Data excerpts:
>>>

-- ==== Sys2Proof/Safety/Algebra.lean ====
section
/-! DEFINITION. What the algebra, drift, gate and wait instructions leave (R128 to R148, R192 to R208, R226 to R229). -/

namespace Sys2Proof.Machine

/-- Nibble (i, j) of an image's crossing table (R192). -/
def imageNibble (bs : List Byte) (i j : Nat) : Nat :=
  let b := ((bs[64 + 9 * i + j / 2]?).getD 0).toNat
  if j % 2 = 0 then b % 16 else b / 16

/-- Descriptor `n` of an image, little-endian (R192). -/
def imageSlot (bs : List Byte) (n : Nat) : Nat :=
  ((bs[4 * n]?).getD 0).toNat + 2 ^ 8 * ((bs[4 * n + 1]?).getD 0).toNat + 2 ^ 16 * ((bs[4 * n + 2]?).getD 0).toNat +
    2 ^ 24 * ((bs[4 * n + 3]?).getD 0).toNat

/-- The checks of R194, item by item. -/
structure ImageOk (bs : List Byte) : Prop where
  slots : ∀ n < 16, slotLegal (BitVec.ofNat 32 (imageSlot bs n)) = true
  zero : ∀ b ∈ bs.drop 226, b = 0
  defined : ∀ i < 18, ∀ j < 18, imageNibble bs i j ≠ 0 → ∀ k, (k = i ∨ k = j) → k < 16 →
    slotV (BitVec.ofNat 32 (imageSlot bs k)) = true
  symmetric : ∀ i < 18, ∀ j < 18, bitAt (imageNibble bs i j) 0 = bitAt (imageNibble bs j i) 0
  merges : ∀ i < 18, ∀ j < 18, bitAt (imageNibble bs i j) 1 = true →
    i = j ∧ i < 16 ∧ slotFn (BitVec.ofNat 32 (imageSlot bs i)) ≠ 1 ∧ slotFn (BitVec.ofNat 32 (imageSlot bs i)) ≠ 9
  absorbs : ∀ i < 18, ∀ j < 18, bitAt (imageNibble bs i j) 2 = true → i ≠ 16 ∧ j ≠ 16
  cancels : ∀ i < 18, ∀ j < 18, bitAt (imageNibble bs i j) 3 = true →
    i = j ∧ i < 16 ∧ slotInv (BitVec.ofNat 32 (imageSlot bs i)) ≠ 0
  det : ∀ i < 16, slotDet (BitVec.ofNat 32 (imageSlot bs i)) = true → bitAt (imageNibble bs i i) 0 = true

/-- The places of the 64-byte parts of an image. -/
def placesOf64 (ps : List Phys) : List Loc := ps.flatMap fun p => (Loc.mem p.pa).run 64

/-- The bytes that a group sees of some pages, 64 from each. -/
def imageBytes (s : State) (g : Nat) (ps : List Phys) : List Byte :=
  ps.flatMap fun p => (List.range 64).map fun k => seenByte s g (.mem (p.pa + k))

/-- A magnitude that dset accepts and the bound it stores: −0 as +0 (R226). -/
def boundStored (b : Word) : Word := if b = 0x80000000 then 0 else b
def boundFits (b : Word) : Prop := b.toNat < 0x7F800000 ∨ b = 0x80000000

/-- tl from a value: its magnitude, a NaN as zero (R229). -/
def toleranceOf (v : Word) : Word := if 0x7F800000 < (v &&& 0x7FFFFFFF).toNat then 0 else v &&& 0x7FFFFFFF

/-- The lowest active lane of a group. -/
def LowestLane (x : Group) (l : Nat) : Prop := l < 32 ∧ x.active l = true ∧ ∀ j < l, x.active j = false

/-- No cache of a core is asking for a grant of a region. -/
def NotAsking (s : State) (core r : Nat) : Prop :=
  ∀ c, (c = CacheId.l1 core ∨ c = CacheId.l2 (dieOfCore core)) → ∀ h, findHolder s c r = some h → ∀ ws, h.state ≠ .asking ws

/-! ## Gates (R132, R133, R136) -/

/-- A gate instruction reaches a gate: its reference names an aligned record inside a pad of the block, not poisoned, on a die that does
not answer with errors. -/
structure GateAt (s : State) (g : Nat) (x : Group) (r : DWord) (p : List Loc) : Prop where
  level : refLvl r ≠ 4 ∧ fld r 34 30 = 0
  aligned : refOff r % 16 = 0
  inside : padPlaces s x.block 0 0 (refLvl r) (refOff r) 16 = some p
  clean : ∀ l ∈ p, isPoisoned s l = false
  answers : ∀ l ∈ p, locAnswer s l ≠ .error

/-- The record of a group behind a gate instruction that changes nothing else. -/
def gatePast (s : State) (x : Group) (r : DWord) : Group := { Past s x 4 with reach := max x.reach (padScope (refLvl r)) }

/-- An arrival is kept for later (R92, R141): behind those of before, at gate `r`, with what it brings; what was outstanding of its group
bears its tag. -/
structure ArrivalKept (s t : State) (g : Nat) (x : Group) (r : DWord) (c bytes : Nat) (exits : Option Nat) (n : Arrival) : Prop where
  last : t.arrivals.getLast? = some n ∧ t.arrivals.length = s.arrivals.length + 1
  source : n.group = g ∧ n.block = x.block ∧ n.groups = [g]
  effect : n.ref = r ∧ n.c = c ∧ n.n = bytes ∧ n.exits = exits
  behind : outstanding s g = true → outstanding t n.tag = true
  bytes : t.mem = s.mem ∧ t.blocks = s.blocks

/-- `t` is `s` but for the 16 bytes of a gate, now `gt`, and the record of group `g`, now `y`. -/
structure GateBecomes (s t : State) (g : Nat) (y : Group) (p : List Loc) (gt : Gate) : Prop where
  only : OnlyBytes s t g y
  gate : readGate t p = gt
  bytes : ∀ l, l ∉ p → readByte t l = readByte s l

/-- The effect of an arrival of `c` participants and `n` bytes on a gate (R136). -/
def arrivedGate (x : Gate) (c n : Nat) : Gate :=
  let u := { x with
    pendArr := x.pendArr - c, pendBytes := x.pendBytes - n
    underflow := x.underflow || decide (x.pendArr < c) || decide (x.pendBytes < n) }
  if u.pendArr = 0 ∧ u.pendBytes = 0 then { u with pendArr := x.expArr, pendBytes := x.expBytes, phase := !x.phase, armed := false } else u

/-! ## Operations of engines (R124) -/

/-- `t` is `s` but for the record of `g`, now `y`, its operations and the model's counters. -/
structure OnlyOps (s t : State) (g : Nat) (y : Group) : Prop where
  group : kfind t.groups g = some y
  others : ∀ h, h ≠ g → kfind t.groups h = kfind s.groups h
  rest : t = { s with groups := t.groups, ops := t.ops, nextId := t.nextId, fresh := t.fresh }

/-- The operations of a class of a group that a wait with threshold `n` covers: all but the `n` youngest (R124). -/
def coveredOps (s : State) (g cls n : Nat) : KMap Op :=
  let os := s.ops.filter fun e => e.2.group == g && e.2.cls == cls
  os.take (os.length - n)

/-- The flags that a group's record holds after a wait covered operations: theirs, in every lane (R53). -/
def FlagsOf (x y : Group) (ops : KMap Op) : Prop :=
  ∀ l < 32, ∀ b, ((y.flags l).getLsbD b = true ↔ (x.flags l).getLsbD b = true ∨ ∃ e ∈ ops, e.2.flags.getLsbD b = true)

end Sys2Proof.Machine
end

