/-! ## Waits and gates -/

/-- R93, R124, R128 to R131: a counter wait completes where no more than t operations of its class are not complete, and covers all
but the t youngest; the status form writes and clears the class's status; otherwise the group is Blocked. batch numbers the open
commands, wait.batch covers the batches up to its number, a sleep ends at its deadline, a fence when every earlier access is
performed, and leaves the reach at core. -/
def Obligations.Waits : Prop :=
  ∀ s g x, Issues s g x →
    (∀ (d b : BitVec 6) (i : Bool) (c : BitVec 2),
      let n := if i then b.toNat else min (x.sreg b.toNat).toNat 63
      let cov := coveredOps s g c.toNat n
      let oc := ocOf s g c.toNat
      let Covers := fun (t : State) (y : Group) => OnlyOps s t g y ∧ FlagsOf x y cov ∧
        (∀ k, kfind t.ops k = if (kfind cov k).isSome then none else kfind s.ops k)
      (oc ≤ n → (c = 3 → anyFailed cov = false ∨ bitAt (ctxOf s g).trapEn 10 = false) →
        (∃ t y, exec (.waitOc b i c) s = .next t ∧ Covers t y ∧
          y = { Behind s x 4 with fsr := y.fsr, ferryStatus := y.ferryStatus }) ∧
        ∃ t y, exec (.waitOcSt d b i c) s = .next t ∧ Covers t y ∧
          y = { Behind s x 4 with fsr := y.fsr, ferryStatus := y.ferryStatus, s := y.s, err := y.err, tmo := y.tmo } ∧
          y.sreg d.toNat = BitVec.ofNat 64 (oc + 256 * (x.err.getLsbD c.toNat).toNat + 512 * (x.tmo.getLsbD c.toNat).toNat) ∧
          (∀ r, r ≠ d.toNat → y.sreg r = x.sreg r) ∧
          ∀ k < 4, y.err.getLsbD k = (x.err.getLsbD k && k != c.toNat) ∧ y.tmo.getLsbD k = (x.tmo.getLsbD k && k != c.toNat)) ∧
      (oc ≤ n → c = 3 → anyFailed cov = true → bitAt (ctxOf s g).trapEn 10 = true → vectorOf s g ≠ 0 →
        ∃ t y z, exec (.waitOc b i c) s = .next t ∧ Covers t y ∧ FlagsOf x z cov ∧
          z = { x with fsr := z.fsr, ferryStatus := z.ferryStatus } ∧
          Entered s g z y 10 3 (x.pc + 4) x.pc 0 0 x.em) ∧
      (n < oc → Leaves (.waitOc b i c) s g { x with latch := {}, status := .blocked (.oc c.toNat n none) } ∧
        Leaves (.waitOcSt d b i c) s g { x with latch := {}, status := .blocked (.oc c.toNat n (some d.toNat)) })) ∧
    (∀ d : BitVec 6, ∃ t y, exec (.batch d) s = .next t ∧ OnlyOps s t g y ∧
      y = { Behind s x 4 with s := y.s, lastBatch := x.lastBatch + 1 } ∧ y.sreg d.toNat = BitVec.ofNat 64 (x.lastBatch + 1) ∧
      (∀ r, r ≠ d.toNat → y.sreg r = x.sreg r) ∧
      ∀ k, kfind t.ops k = (kfind s.ops k).map fun o =>
        if o.group = g ∧ o.cls = 1 ∧ o.batch = 0 then { o with batch := x.lastBatch + 1 } else o) ∧
    (∀ a : BitVec 6,
      let n := min (x.sreg a.toNat).toNat x.lastBatch
      let mine := fun (o : Op) => o.group = g ∧ o.cls = 1 ∧ 1 ≤ o.batch ∧ o.batch ≤ n
      ((∀ e ∈ s.ops, mine e.2 → e.2.done ≠ none) → ∃ t y, exec (.waitBatch a) s = .next t ∧ OnlyOps s t g y ∧
        y = { Behind s x 4 with fsr := y.fsr, ferryStatus := y.ferryStatus } ∧
        FlagsOf x y (s.ops.filter fun e => e.2.group == g && e.2.cls == 1 && decide (1 ≤ e.2.batch ∧ e.2.batch ≤ n)) ∧
        (∀ e ∈ t.ops, e ∈ s.ops ∧ ¬ mine e.2) ∧ ∀ e ∈ s.ops, e ∈ t.ops ∨ ∃ f ∈ s.ops, f.1 = e.1 ∧ mine f.2) ∧
      ((∃ e ∈ s.ops, mine e.2 ∧ e.2.done = none) →
        Leaves (.waitBatch a) s g { x with latch := {}, status := .blocked (.batch n) })) ∧
    (∀ (b : BitVec 6) (i : Bool),
      let k := if i then 16 * b.toNat else (x.sreg b.toNat).toNat
      let due := min (s.cycle + k) (2 ^ 64 - 1)
      (k = 0 → s.cycle < 2 ^ 64 → Leaves (.sleep b i) s g (Behind s x 4)) ∧
      (s.cycle < due → Leaves (.sleep b i) s g { x with latch := {}, status := .blocked (.sleep due) })) ∧
    (∀ a : BitVec 6,
      let due := (x.sreg a.toNat).toNat
      (s.cycle < due → Leaves (.sleepUntil a) s g { x with latch := {}, status := .blocked (.sleepUntil due) }) ∧
      (due ≤ s.cycle → (∀ q, x.promise = some q → due < q.cycle) → Leaves (.sleepUntil a) s g (Behind s x 4)) ∧
      (due ≤ s.cycle → ∀ q, x.promise = some q → q.cycle ≤ due →
        (landed s q.op = true → Leaves (.sleepUntil a) s g { Behind s x 4 with promise := none }) ∧
        (landed s q.op = false → vectorOf s g ≠ 0 → ∃ y, Leaves (.sleepUntil a) s g y ∧
          Entered s g { x with promise := none } y 9 0 (x.pc + 4) x.pc 0 0 x.em))) ∧
    ∀ s1 x1, startFence (endChain s g) g = s1 → kfind s1.groups g = some x1 → s1.mem = s.mem ∧
      (outstanding s1 g = false → ∃ t, exec .fence s = .next t ∧ OnlyGroup s1 t g { Behind s1 x1 4 with reach := 0 }) ∧
      (outstanding s1 g = true → ∃ t, exec .fence s = .next t ∧ OnlyGroup s1 t g { x1 with status := .blocked .fence })
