-- ==== Sys2Proof/Laws/KMap.lean ====
section
/-! SUPPORT. Reading back what a sparse map was written, and the strictly rising form that every operation keeps. -/

namespace Sys2Proof.Machine

variable {α : Type}

theorem kfind_kput_same (m : KMap α) (k : Nat) (v : α) : kfind (kput m k v) k = some v := by
  induction m with
  | nil => simp [kput, kfind]
  | cons e r ih =>
    simp only [kput]
    split_ifs with h1 h2
    · simp [kfind]
    · simp [kfind]
    · simp [kfind, h2, ih]

theorem kfind_kput_other (m : KMap α) {k j : Nat} (v : α) (h : j ≠ k) : kfind (kput m k v) j = kfind m j := by
  induction m with
  | nil => simp [kput, kfind, Ne.symm h]
  | cons e r ih =>
    simp only [kput]
    split_ifs with h1 h2
    · simp [kfind, Ne.symm h]
    · subst h2; simp [kfind, Ne.symm h]
    · simp only [kfind, ih]

theorem kfind_kput (m : KMap α) (k j : Nat) (v : α) : kfind (kput m k v) j = if j = k then some v else kfind m j := by
  by_cases h : j = k
  · subst h; simp [kfind_kput_same]
  · simp [kfind_kput_other m v h, h]

theorem kfind_kerase_same (m : KMap α) (k : Nat) : kfind (kerase m k) k = none := by
  induction m with
  | nil => rfl
  | cons e r ih =>
    by_cases h : e.1 = k
    · simpa [kerase, h] using ih
    · simp only [kerase, List.filter_cons, bne_iff_ne, ne_eq, h, not_false_eq_true, if_true, kfind, if_false]
      exact ih

theorem kfind_kerase_other (m : KMap α) {k j : Nat} (h : j ≠ k) : kfind (kerase m k) j = kfind m j := by
  induction m with
  | nil => rfl
  | cons e r ih =>
    by_cases h1 : e.1 = k
    · have : e.1 ≠ j := fun h2 => h (by rw [← h2, h1])
      simp only [kerase, List.filter_cons, bne_iff_ne, ne_eq, h1, not_true_eq_false, if_false, kfind]
      rw [if_neg (by rw [← h1]; exact this)]
      exact ih
    · simp only [kerase, List.filter_cons, bne_iff_ne, ne_eq, h1, not_false_eq_true, if_true, kfind]
      split
      · rfl
      · exact ih

/-- Reading a stored key gives the value, an unlisted one its default. -/
theorem kgetD_kstore [DecidableEq α] (m : KMap α) (k j : Nat) (v d : α) :
    kgetD (kstore m k v d) j d = if j = k then v else kgetD m j d := by
  by_cases hv : v = d <;> by_cases hj : j = k
  · subst hv hj; simp [kgetD, kstore, kfind_kerase_same]
  · subst hv; simp [kgetD, kstore, hj, kfind_kerase_other]
  · subst hj; simp [kgetD, kstore, hv, kfind_kput_same]
  · simp [kgetD, kstore, hv, hj, kfind_kput_other]

theorem kfind_kmodify (m : KMap α) (k j : Nat) (f : α → α) :
    kfind (kmodify m k f) j = if j = k then (kfind m k).map f else kfind m j := by
  unfold kmodify
  cases h : kfind m k with
  | none =>
    by_cases hj : j = k
    · subst hj; simp [h]
    · simp [hj]
  | some v =>
    by_cases hj : j = k
    · subst hj; simp [kfind_kput_same]
    · simp [hj, kfind_kput_other]

theorem kfind_filter (m : KMap α) (p : Nat → Bool) (k : Nat) :
    kfind (m.filter fun e => p e.1) k = if p k then kfind m k else none := by
  induction m with
  | nil => simp [kfind]
  | cons e r ih =>
    by_cases h : e.1 = k
    · subst h; by_cases hp : p e.1 <;> simp [kfind, hp, ih]
    · by_cases hp : p e.1 <;> simp [kfind, hp, h, ih]

/-! ## The rising form -/

theorem mem_kput {m : KMap α} {k : Nat} {v : α} {e : Nat × α} (h : e ∈ kput m k v) : e = (k, v) ∨ e ∈ m := by
  induction m with
  | nil => simpa [kput] using h
  | cons a r ih =>
    simp only [kput] at h
    split_ifs at h with h1 h2
    · simpa using h
    · simp only [List.mem_cons] at h
      rcases h with h | h
      · exact .inl h
      · exact .inr (List.mem_cons_of_mem _ h)
    · simp only [List.mem_cons] at h
      rcases h with h | h
      · exact .inr (by simp [h])
      · rcases ih h with h | h
        · exact .inl h
        · exact .inr (List.mem_cons_of_mem _ h)

theorem ksorted_cons (e : Nat × α) (r : KMap α) : ksorted (e :: r) = true ↔ (∀ x ∈ r, e.1 < x.1) ∧ ksorted r = true := by
  simp [ksorted]

theorem ksorted_kput (m : KMap α) (k : Nat) (v : α) (h : ksorted m = true) : ksorted (kput m k v) = true := by
  induction m with
  | nil => simp [kput, ksorted]
  | cons e r ih =>
    rw [ksorted_cons] at h
    simp only [kput]
    split_ifs with h1 h2
    · rw [ksorted_cons, ksorted_cons]
      refine ⟨?_, h⟩
      intro x hx
      rcases List.mem_cons.mp hx with hx | hx
      · simpa [hx] using h1
      · exact lt_trans h1 (h.1 x hx)
    · rw [ksorted_cons]
      exact ⟨fun x hx => h2 ▸ h.1 x hx, h.2⟩
    · rw [ksorted_cons]
      refine ⟨fun x hx => ?_, ih h.2⟩
      rcases mem_kput hx with hx | hx
      · subst hx; simp only; omega
      · exact h.1 x hx

theorem ksorted_filter (m : KMap α) (p : Nat × α → Bool) (h : ksorted m = true) : ksorted (m.filter p) = true := by
  induction m with
  | nil => rfl
  | cons e r ih =>
    rw [ksorted_cons] at h
    by_cases hp : p e
    · rw [List.filter_cons_of_pos hp, ksorted_cons]
      exact ⟨fun x hx => h.1 x (List.mem_of_mem_filter hx), ih h.2⟩
    · rw [List.filter_cons_of_neg hp]
      exact ih h.2

theorem ksorted_kerase (m : KMap α) (k : Nat) (h : ksorted m = true) : ksorted (kerase m k) = true := ksorted_filter m _ h

theorem ksorted_kstore [DecidableEq α] (m : KMap α) (k : Nat) (v d : α) (h : ksorted m = true) :
    ksorted (kstore m k v d) = true := by
  unfold kstore
  split
  · exact ksorted_kerase m k h
  · exact ksorted_kput m k v h

/-- What a key finds is an entry. -/
theorem kfind_mem {m : KMap α} {k : Nat} {v : α} (h : kfind m k = some v) : (k, v) ∈ m := by
  induction m with
  | nil => cases h
  | cons e r ih =>
    unfold kfind at h
    split at h
    · rename_i he
      cases h
      exact List.mem_cons.2 (.inl (by rw [← he]))
    · exact List.mem_cons_of_mem _ (ih h)

end Sys2Proof.Machine
end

<<<

> [Exercise details]
Set down, from the entries above, exactly the lines from the one with "slotV (BitVec.ofNat 32" up to and including the one with "i = j ∧ i < 16 ∧ slotFn", and no other lines.

> [Solution below]
    slotV (BitVec.ofNat 32 (imageSlot bs k)) = true
  symmetric : ∀ i < 18, ∀ j < 18, bitAt (imageNibble bs i j) 0 = bitAt (imageNibble bs j i) 0
  merges : ∀ i < 18, ∀ j < 18, bitAt (imageNibble bs i j) 1 = true →
    i = j ∧ i < 16 ∧ slotFn (BitVec.ofNat 32 (imageSlot bs i)) ≠ 1 ∧ slotFn (BitVec.ofNat 32 (imageSlot bs i)) ≠ 9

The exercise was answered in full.